• **Extracted entries**:
/-- A side-core cycle is counted (16 R413). -/
def State.sideCount (s : State) (c : Nat) (storer : Bool) : State :=
  let x := (s.core c).side storer
  s.setSideAt c storer { x with cycle := x.cycle + 1 }

/-- An exception, ECALL or EBREAK stops a side core. -/
def execSideCoreException (c : Nat) (storer : Bool) (s : State) : Res :=
  if !((s.core c).side storer).runs then event "SIDE_CORE_EXCEPTION" false s
  else
    match s.sideException c storer with
    | none => event "SIDE_CORE_EXCEPTION" false s
    | some (cause, val) => .next ((s.sideCount c storer).stopSideAt c storer cause val)

/-- Firmware writes a stopped side core's PC and clears CAUSE. -/
def execScfltWrite (c : Nat) (storer : Bool) (pc : Word) (s : State) : Res :=
  let x := (s.core c).side storer
  event "SCFLT_WRITE" (x.loaded && x.cause != 0) (s.setSideAt c storer { x with pc := pc, scflt := putField x.scflt 7 0 0 })

/-! ### Queues (16 R415, R416) -/

/-- The seat that JSEAT names. -/
def State.jseat (s : State) : Seat := s.me.seat s.side.jseat
def State.onJseat (s : State) (f : Seat → Seat) : State := s.onSeat s.cx.core s.side.jseat f

/-- Whether a side core's access to a seat's queues waits: no task is there, or it is being saved. -/
def Seat.queueShut (st : Seat) : Bool := st.st == .free || st.st == .loading || st.leaving

def execJqPush (r : Reg5) (s : State) : Res :=
  let st := s.jseat
  if st.queueShut || st.inq.length ≥ 16 then .next s.sideWait
  else
    let v := s.side.reg r
    .next ((s.onJseat fun st => { st with inq := st.inq ++ [v] }).sideDone)

def execJqPull (d : Reg5) (s : State) : Res :=
  let st := s.jseat
  match st.outq with
  | [] => .next s.sideWait
  | v :: rest => if st.queueShut then .next s.sideWait else .next ((s.onJseat fun st => { st with outq := rest }).sideResult d v)

/-- STATE of the level word. -/
def SeatState.code : SeatState → Nat
  | .free => 0 | .loading => 1 | .runnable => 2 | .running => 3 | .parked => 4

def execJqPullLev (d : Reg5) (s : State) : Res :=
  let st := s.jseat
  let coord := if st.st = .free then 0 else st.coord % 8192
  let dcnt := (tget 0 s.me.dcnt s.side.jseat).toNat
  .next (s.sideResult d (BitVec.ofNat 64
    (dcnt * 2 ^ 32 + coord * 2 ^ 16 + st.st.code * 2 ^ 13 + st.outq.length % 32 * 2 ^ 8 + st.inq.length % 32)))

/-! ### Engine commands (16 R417) -/

/-- The tenant of the executing core. -/
def State.coreTenant (s : State) : Nat :=
  match s.ownerOf (dieOf s.cx.core) s.cx.core with
  | .owned t => t
  | .transit => 0

/-- The agent of a side core's accesses. -/
def State.sideIssuing (s : State) : Issuing :=
  ⟨s.cx.core, 8, s.coreTenant, s.jseat.ctx, false, false, (s.me.idx * 16 + 8 + bit s.cx.storer) * 1024 + s.cx.core, false, false, false, false, false⟩

/-- The side core as an issuer. -/
def Context.issuer (x : Context) : Issuer := if x.storer then .storer else .loader

/-- VAL of an Xjaind access fault (16 R422): coordinate, entry, kind. -/
def sideVal (coord e kind : Nat) : Nat := coord % 2 ^ 16 * 2 ^ 16 + e % 32 * 2 ^ 8 + kind % 256

/-- The Xjaind access fault of a check that failed. -/
def State.sideFail (s : State) (f : Fail) : State :=
  s.stopSide 7 (sideVal (field f.tval 63 48) (field f.tval 4 0) (if f.cause = 10 then 7 else probeCode f.cause))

• **Prompt**:
When you reply, retype each line exactly as it appears above.

• **Expected output**:
/-- A side-core cycle is counted (16 R413). -/
def State.sideCount (s : State) (c : Nat) (storer : Bool) : State :=
  let x := (s.core c).side storer
  s.setSideAt c storer { x with cycle := x.cycle + 1 }

/-- An exception, ECALL or EBREAK stops a side core. -/
def execSideCoreException (c : Nat) (storer : Bool) (s : State) : Res :=
  if !((s.core c).side storer).runs then event "SIDE_CORE_EXCEPTION" false s
  else
    match s.sideException c storer with
    | none => event "SIDE_CORE_EXCEPTION" false s
    | some (cause, val) => .next ((s.sideCount c storer).stopSideAt c storer cause val)

/-- Firmware writes a stopped side core's PC and clears CAUSE. -/
def execScfltWrite (c : Nat) (storer : Bool) (pc : Word) (s : State) : Res :=
  let x := (s.core c).side storer
  event "SCFLT_WRITE" (x.loaded && x.cause != 0) (s.setSideAt c storer { x with pc := pc, scflt := putField x.scflt 7 0 0 })

/-! ### Queues (16 R415, R416) -/

/-- The seat that JSEAT names. -/
def State.jseat (s : State) : Seat := s.me.seat s.side.jseat
def State.onJseat (s : State) (f : Seat → Seat) : State := s.onSeat s.cx.core s.side.jseat f

/-- Whether a side core's access to a seat's queues waits: no task is there, or it is being saved. -/
def Seat.queueShut (st : Seat) : Bool := st.st == .free || st.st == .loading || st.leaving

def execJqPush (r : Reg5) (s : State) : Res :=
  let st := s.jseat
  if st.queueShut || st.inq.length ≥ 16 then .next s.sideWait
  else
    let v := s.side.reg r
    .next ((s.onJseat fun st => { st with inq := st.inq ++ [v] }).sideDone)

def execJqPull (d : Reg5) (s : State) : Res :=
  let st := s.jseat
  match st.outq with
  | [] => .next s.sideWait
  | v :: rest => if st.queueShut then .next s.sideWait else .next ((s.onJseat fun st => { st with outq := rest }).sideResult d v)

/-- STATE of the level word. -/
def SeatState.code : SeatState → Nat
  | .free => 0 | .loading => 1 | .runnable => 2 | .running => 3 | .parked => 4

def execJqPullLev (d : Reg5) (s : State) : Res :=
  let st := s.jseat
  let coord := if st.st = .free then 0 else st.coord % 8192
  let dcnt := (tget 0 s.me.dcnt s.side.jseat).toNat
  .next (s.sideResult d (BitVec.ofNat 64
    (dcnt * 2 ^ 32 + coord * 2 ^ 16 + st.st.code * 2 ^ 13 + st.outq.length % 32 * 2 ^ 8 + st.inq.length % 32)))

/-! ### Engine commands (16 R417) -/

/-- The tenant of the executing core. -/
def State.coreTenant (s : State) : Nat :=
  match s.ownerOf (dieOf s.cx.core) s.cx.core with
  | .owned t => t
  | .transit => 0

/-- The agent of a side core's accesses. -/
def State.sideIssuing (s : State) : Issuing :=
  ⟨s.cx.core, 8, s.coreTenant, s.jseat.ctx, false, false, (s.me.idx * 16 + 8 + bit s.cx.storer) * 1024 + s.cx.core, false, false, false, false, false⟩

/-- The side core as an issuer. -/
def Context.issuer (x : Context) : Issuer := if x.storer then .storer else .loader

/-- VAL of an Xjaind access fault (16 R422): coordinate, entry, kind. -/
def sideVal (coord e kind : Nat) : Nat := coord % 2 ^ 16 * 2 ^ 16 + e % 32 * 2 ^ 8 + kind % 256

/-- The Xjaind access fault of a check that failed. -/
def State.sideFail (s : State) (f : Fail) : State :=
  s.stopSide 7 (sideVal (field f.tval 63 48) (field f.tval 4 0) (if f.cause = 10 then 7 else probeCode f.cause))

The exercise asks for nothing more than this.